- **Supplied records**:

-- ==== Sys2Proof/Machine/Update.lean ====
section
/-!
DEFINITION. The optimiser update (R90, R128), the group records (R345) and the shard image (R343), shared by the own
update, the mirror update and image transfers.
-/
namespace Sys2Proof.Machine

/-- A group record read from its sixteen words (R345). -/
structure GroupRec where
  count : Nat
  kind : Nat
  w8fmt : Nat
  w8mxdim : Nat
  wOff : Nat
  w8Off : Nat
  pOff : Nat
  v1Off : Nat
  v2Off : Nat
  lr : Nat
  b1 : Nat
  b2 : Nat
  eps : Nat
  wd : Nat
  k1 : Nat
  k2 : Nat
  dim0 : Nat
  w8sOff : Nat
  deriving DecidableEq, Repr

/-- The fields of a group record (R345). -/
def groupOf (ws : List Word) : GroupRec :=
  let w := fun i => (ws.getD i 0).toNat
  { count := bitsOf (w 0) 0 40, kind := bitsOf (w 0) 40 4, w8fmt := bitsOf (w 0) 44 8, w8mxdim := bitsOf (w 0) 52 1,
    wOff := bitsOf (w 1) 0 48, w8Off := bitsOf (w 2) 0 48, pOff := bitsOf (w 3) 0 48, v1Off := bitsOf (w 4) 0 48,
    v2Off := bitsOf (w 5) 0 48, lr := bitsOf (w 6) 0 32, b1 := bitsOf (w 6) 32 32, b2 := bitsOf (w 7) 0 32,
    eps := bitsOf (w 7) 32 32, wd := bitsOf (w 8) 0 32, k1 := bitsOf (w 8) 32 32, k2 := bitsOf (w 9) 0 32,
    dim0 := bitsOf (w 9) 32 32, w8sOff := bitsOf (w 10) 0 48 }

/-- The device address of an image offset in the own ranges: the state range first, then the error-feedback range. -/
def ownAddr (s : State) (off : Nat) : Nat :=
  let sz := ff s F.SEAM_STATE_SIZE_BYTES
  if off < sz then ff s F.SEAM_STATE_BASE + off else ff s F.SEAM_EFB_BASE + (off - sz)

/-- The device address of an image offset in the mirror region. -/
def mirrorAddr (s : State) (off : Nat) : Nat := ff s F.SEAM_MIRROR_BASE + off

/-- The image offset of a device address of the own ranges. -/
def imageOff (s : State) (a : Nat) : Nat :=
  let sz := ff s F.SEAM_STATE_SIZE_BYTES
  if within (ff s F.SEAM_STATE_BASE) sz a 1 then a - ff s F.SEAM_STATE_BASE
  else a - ff s F.SEAM_EFB_BASE + sz

/-- The own image size (R346). -/
def imageSize (s : State) : Nat := ff s F.SEAM_STATE_SIZE_BYTES + ff s F.SEAM_EFB_SIZE_BYTES

/-- The group record of an accepted OPT_BIND (R344, R345), and after its sixteen words the device address of the gradient and the
offsets of the other versions of W, of W8 and of its scales (R43). Offsets of a VERSIONED tensor are those of the version of parity
`n mod 2` (R48). -/
def recordOf (s : State) (d : Desc) (n : Nat) : List Word :=
  let w := dWord d
  let h := fun i k => bitsOf (w i) (16 * k) 16
  let T := fun k => tensorEntry s d.ctx k
  let W := T (h 1 0)
  let W8 := T (h 2 1)
  let off := fun t => imageOff s (tBase s t (n % 4))
  let kind := bitsOf (w 2) 32 4
  let scales := fun m => if fmtBlocked (tFmt W8) then imageOff s (tScaleOf W8 (tBase s W8 m)) else 0
  ([ tCount W + kind * 2 ^ 40 + W8.fmtCode * 2 ^ 44 + W8.mxdim * 2 ^ 52,
     off W, off W8, off (T (h 1 1)), off (T (h 1 2)), off (T (h 1 3)),
     w 3, w 4, w 5, bitsOf (w 6) 0 32 + W.d0 * 2 ^ 32,
     scales (n % 4), 0, 0, 0, 0, 0, tBase s (T (h 2 0)) (n % 4),
     imageOff s (tBase s W ((n + 1) % 4)), imageOff s (tBase s W8 ((n + 1) % 4)), scales ((n + 1) % 4) ]).map (BitVec.ofNat 64)

/-- One element's new moments and master value (R90): V1, V2, P. -/
def optElem (g : GroupRec) (grad v1 v2 p : FV) : FV × FV × FV :=
  let lr := f32 g.lr
  let b1 := f32 g.b1
  let wd := f32 g.wd
  if g.kind = 0 then
    let one := f32 0x3F800000
    let b2 := f32 g.b2
    let v1 := f32Add (f32Mul b1 v1) (f32Mul (f32Sub one b1) grad)
    let v2 := f32Add (f32Mul b2 v2) (f32Mul (f32Sub one b2) (f32Mul grad grad))
    let u := f32Div (f32Mul v1 (f32 g.k1)) (f32Add (f32Sqrt (f32Mul v2 (f32 g.k2))) (f32 g.eps))
    (v1, v2, f32Sub p (f32Mul lr (f32Add u (f32Mul wd p))))
  else
    let v1 := f32Add (f32Mul b1 v1) grad
    (v1, v2, f32Sub p (f32Mul lr (f32Add v1 (f32Mul wd p))))

/-- The FP32 value stored at an address. -/
def memF32 (s : State) (a : Nat) : FV := f32 (memNat s a 4)

/-- The bit fields that rebuild W8 for elements `[st, st + n)` from the master values as they stand (R128): one conversion
per element, or per block of 32 along W8's MXDIM. -/
def w8Fields (s : State) (img : Nat → Nat) (g : GroupRec) (st n : Nat) : List (Nat × Nat × Nat) :=
  let f := (fmtOfCode g.w8fmt).getD .fp8E4M3
  let p := fun e => memF32 s (img (g.pOff + 4 * e))
  if fmtBlocked f then
    let blk := fun e => if g.w8mxdim = 0 then e / 32 else e / g.dim0 / 32 * g.dim0 + e % g.dim0
    let els := fun b => (List.range 32).map (fun k =>
      if g.w8mxdim = 0 then 32 * b + k else (b / g.dim0 * 32 + k) * g.dim0 + b % g.dim0)
    let bs := ((List.range n).map (fun i => blk (st + i))).eraseDups
    bs.flatMap (fun b =>
      let c := convertBlock f ((els b).map p)
      (8 * img (g.w8sOff + b), 8, c.1) :: ((els b).zip c.2).map (fun e => (8 * img (g.w8Off + e.1), 8, e.2)))
  else (List.range n).map (fun i => (8 * img (g.w8Off + st + i), 8, fpEncode f (p (st + i))))

/-- Elements `[st, st + n)` of a group updated (R90), each from its gradient; then W and W8 (R128). Answers the words that could not be
merged (R216). -/
def updateElems (img : Nat → Nat) (g : GroupRec) (grad : Nat → FV) (st n : Nat) (s : State) : State × List Nat :=
  let fs := (List.range n).flatMap (fun i =>
    let e := st + i
    let r := optElem g (grad e) (memF32 s (img (g.v1Off + 4 * e)))
      (if g.kind = 0 then memF32 s (img (g.v2Off + 4 * e)) else fvZero) (memF32 s (img (g.pOff + 4 * e)))
    [(8 * img (g.v1Off + 4 * e), 32, fpEncode .fp32 r.1), (8 * img (g.pOff + 4 * e), 32, fpEncode .fp32 r.2.2),
     (8 * img (g.wOff + 2 * e), 16, fpEncode .bf16 r.2.2)]
      ++ (if g.kind = 0 then [(8 * img (g.v2Off + 4 * e), 32, fpEncode .fp32 r.2.1)] else []))
  let a := storeFields fs s
  let b := storeFields (w8Fields a.1 img g st n) a.1
  (b.1, a.2 ++ b.2)

/-- The words that the update of elements `[st, st + n)` reads from the master copy and the moments. -/
def stateWords (img : Nat → Nat) (g : GroupRec) (st n w : Nat) : Bool :=
  inRange (img (g.pOff + 4 * st)) (4 * n) w || inRange (img (g.v1Off + 4 * st)) (4 * n) w
    || (g.kind == 0 && inRange (img (g.v2Off + 4 * st)) (4 * n) w)

/-- What the update of elements `[st, st + n)` reads of the master copy and the moments, as runs of bits (R90). -/
def blockReads (img : Nat → Nat) (g : GroupRec) (st n : Nat) : List (Nat × Nat) :=
  byteRun (img (g.pOff + 4 * st)) (4 * n) ++ byteRun (img (g.v1Off + 4 * st)) (4 * n)
    ++ (if g.kind = 0 then byteRun (img (g.v2Off + 4 * st)) (4 * n) else [])

/-- What the update of elements `[st, st + n)` writes: W8 with its scales, W, the master copy and the moments (R90, R128). -/
def blockWrites (img : Nat → Nat) (g : GroupRec) (st n : Nat) : List (Nat × Nat) :=
  blockReads img g st n ++ byteRun (img (g.wOff + 2 * st)) (2 * n) ++ byteRun (img (g.w8Off + st)) n
    ++ (if (fmtOfCode g.w8fmt).any fmtBlocked then byteRun (img (g.w8sOff + st / 32)) ((n + 31) / 32) else [])

/-- The blocks of an update (R51): 16,384 elements of one group each, in record order, as (record, first element, count). -/
def updateBlocks (recs : List (List Word)) : List (List Word × Nat × Nat) :=
  recs.flatMap (fun r =>
    let c := (groupOf r).count
    (List.range ((c + 16383) / 16384)).map (fun i => (r, 16384 * i, min 16384 (c - 16384 * i))))

end Sys2Proof.Machine
end

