-- ==== Sys2Proof/Machine/Ctrl.lean ====
section
/-!
DEFINITION. The CTRL operations outside step control (R86, R89, R91, R92, R344), and the start waves and the Steam pre-ramp
of an announced release (R155, R336, R421).
-/
namespace Sys2Proof.Machine

/-- NOP (R86): retires at once; it may signal. -/
def execNop (r : DescRef) (s : State) : Host.Outcome State Fault Refusal :=
  .next (noteIdle (withStart s r.ctx.val 0 r.cnt.toNat 5 0 (fun d s => retire d 1 0 s)))

/-- The OPT_BIND descriptors that precede a descriptor in its step: those that have retired, and those in flight (R344). -/
def bindsBefore (d : Desc) (r : StepRec) (s : State) : Nat :=
  let before := fun c => c != d.cnt && decide ((d.cnt + 2 ^ 32 - c) % 2 ^ 32 < 2 ^ 31)
  (r.binds.filter before).length
    + (s.inflight.filter (fun e => e.ctx == d.ctx && e.step == d.step && dClass e == 5 && dOp e == 8 && before e.cnt)).length

/-- An OPT_BIND that starts (R89, R344): one group record more in an OPEN step, unless 4,096 or more precede it; later than STEP_CLOSE it
adds nothing (DEDUCED, log 75). -/
def bindStep (d : Desc) (s : State) : State :=
  match d.step.bind (findStep s) with
  | none => retire d 2 0x02 s
  | some r =>
    if 4095 < bindsBefore d r s then retire d 2 0x08 s
    else if r.st = .opened then
      retire d 1 0 (setStep { r with groupRecs := r.groupRecs ++ [recordOf s d r.num] } s)
    else retire d 1 0 s

/-- OPT_BIND (R89, R344, R345). -/
def execOptBind (r : DescRef) (s : State) : Host.Outcome State Fault Refusal :=
  .next (noteIdle (withStart s r.ctx.val 0 r.cnt.toNat 5 8 bindStep))

/-- The counter write of a CTR_SET (R91): on the step context in the bank of its step tag. -/
def ctrSetStep (d : Desc) (s : State) : State :=
  let w := dWord d 1
  retire d 1 0 (ctrPut (ctrKey s d.ctx (dStag d) (bitsOf w 0 8)) (bitsOf w 8 16) s)

/-- CTR_SET (R91). -/
def execCtrSet (r : DescRef) (s : State) : Host.Outcome State Fault Refusal :=
  .next (noteIdle (withStart s r.ctx.val 0 r.cnt.toNat 5 9 ctrSetStep))

/-- The engines of one wave that have no tile job begin Steam ops on every quad, where they may, leaving clock-gating (R153, R155,
R420, R421); the quads of the others are clocked again. -/
def steamWave (me : Nat) (s : State) : State :=
  (List.range 20).foldl (fun s b =>
    if onArray s b me (0, 4) = [] then engIdle b me s else setEng b me { engRt s b me with gated := 0 } s) s

/-- A BARRIER retires at Bobbin time `t` with a result (R91, R336): from then on its engines start in waves, and those that a wave
still holds run Steam ops (R155). -/
def releaseAt (d : Desc) (t result : Nat) (s : State) : State :=
  let s := { s with waveT := t, waveHeld := [1, 2, 3, 4, 5, 6, 7] }
  noteIdle (retire { d with result := result } 1 0 (s.waveHeld.foldl (fun s w => steamWave w s) s))

/-- A BARRIER that becomes eligible (R91): past its time it retires at once with RESULT 1; before it, it waits. -/
def barrierStep (d : Desc) (s : State) : State :=
  let t := dWord d 1
  if t < nowNs s then releaseAt d (nowNs s) 1 s
  else if t = nowNs s then releaseAt d t 0 s
  else s

/-- BARRIER (R91). -/
def execBarrier (r : DescRef) (s : State) : Host.Outcome State Fault Refusal :=
  .next (withStart s r.ctx.val 0 r.cnt.toNat 5 10 barrierStep)

/-- BARRIER_RELEASE (R91, R336): Bobbin time has reached the value of a waiting BARRIER. -/
def execBarrierRelease (r : DescRef) (s : State) : Host.Outcome State Fault Refusal :=
  match findDesc s r.ctx.val 0 r.cnt.toNat with
  | none => .next s
  | some d =>
    if dClass d = 5 ∧ dOp d = 10 ∧ d.run = .running ∧ dWord d 1 ≤ nowNs s then .next (releaseAt d (dWord d 1) 0 s)
    else .next s

/-- STEAM_PRE_RAMP_STEP (R421): the engines ME`k` of every bay that have no tile job begin Steam ops, where R153 and the
entry in force allow them. -/
def execSteamPreRampStep (k : Fin 8) (s : State) : Host.Outcome State Fault Refusal :=
  if !preRampDue s k.val || !s.cmpUp then .next s
  else .next (steamWave k.val s)

/-- START_WAVE_RELEASE (R155, R420): from 250 ns per wave after the release, an engine of the wave no longer holds its first
beat; in a restart of clock-gated engines those of the wave begin Steam ops, or their tile jobs. -/
def execStartWaveRelease (wave : Fin 8) (s : State) : Host.Outcome State Fault Refusal :=
  if s.waveT + 250 * wave.val ≤ nowNs s then
    let t := { s with waveHeld := s.waveHeld.filter (· != wave.val), waveDue := s.waveDue.filter (· != wave.val) }
    .next (if s.waveDue.contains wave.val && s.cmpUp then steamWave wave.val t else t)
  else .next s

/-- The bits of a code list, bit `c` set for code `c`. -/
def codeBits (p : Nat → Bool) (n : Nat) : Nat := ((List.range n).map (fun c => if p c then 2 ^ c else 0)).foldl (· + ·) 0

/-- The capability record under a revision (R92): what the device accepts under it (R97; DEDUCED below revision 3,
log 40). -/
def capsWords (rev : Nat) : List Word :=
  let ge := fun r => decide (r ≤ rev)
  let formats := codeBits (fun c => fmtDefined rev c) 16
  let epi := if rev = 1 then 0x07 else if rev = 2 then 0x0F else 0x1F
  let groups := if rev = 1 then 4 else 7
  let acc := if ge 3 then 7 else 5
  let comp := if rev = 1 then 0 else if rev = 2 then 1 else 3
  let w1 := formats + epi * 2 ^ 16 + groups * 2 ^ 32 + acc * 2 ^ 35 + comp * 2 ^ 38
  let w2 := (if rev = 1 then 1 else 64) + 64 * 2 ^ 8 + 256 * 2 ^ 16 + 65535 * 2 ^ 32 + 16 * 2 ^ 48
  let w3 := 16384 + 64 * 2 ^ 16 + 14 * 2 ^ 24 + 32768 * 2 ^ 32 + 20 * 2 ^ 48
  let w4 := 0x0002 + 0x007E * 2 ^ 16 + 0x00FE * 2 ^ 32 + 0x007E * 2 ^ 48
  let w5 := (if rev = 1 then 0x0E01 else 0x0F1F) + 0x0E * 2 ^ 16 + (if ge 3 then 0xFF else 0x1F) * 2 ^ 24
    + (if rev = 1 then 0 else 3) * 2 ^ 32
  [ 1 + 3 * 2 ^ 8 + 0x9160 * 2 ^ 16 + Config.stepping.toNat * 2 ^ 32, w1, w2, w3, w4, w5, 0, 0 ].map (BitVec.ofNat 64)

/-- A CAPS that starts (R92): the record is written before the descriptor retires. -/
def capsStep (d : Desc) (s : State) : State :=
  retire d 1 0 (hostWrite (dWord d 1) (wordBytes (capsWords (rf s (F.CTX_CFG_FENEX_REV d.ctx)))) s)

/-- CAPS (R92). -/
def execCaps (r : DescRef) (s : State) : Host.Outcome State Fault Refusal :=
  .next (noteIdle (withStart s r.ctx.val 0 r.cnt.toNat 5 11 capsStep))

end Sys2Proof.Machine
end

- **Brief**:
Set down, exactly as they stand above, the lines starting with the line with "let off := fun" and going on through the line with "off W, off W8, off", and no others.

- **Result**:
  let off := fun t => imageOff s (tBase s t (n % 4))
  let kind := bitsOf (w 2) 32 4
  let scales := fun m => if fmtBlocked (tFmt W8) then imageOff s (tScaleOf W8 (tBase s W8 m)) else 0
  ([ tCount W + kind * 2 ^ 40 + W8.fmtCode * 2 ^ 44 + W8.mxdim * 2 ^ 52,
     off W, off W8, off (T (h 1 1)), off (T (h 1 2)), off (T (h 1 3)),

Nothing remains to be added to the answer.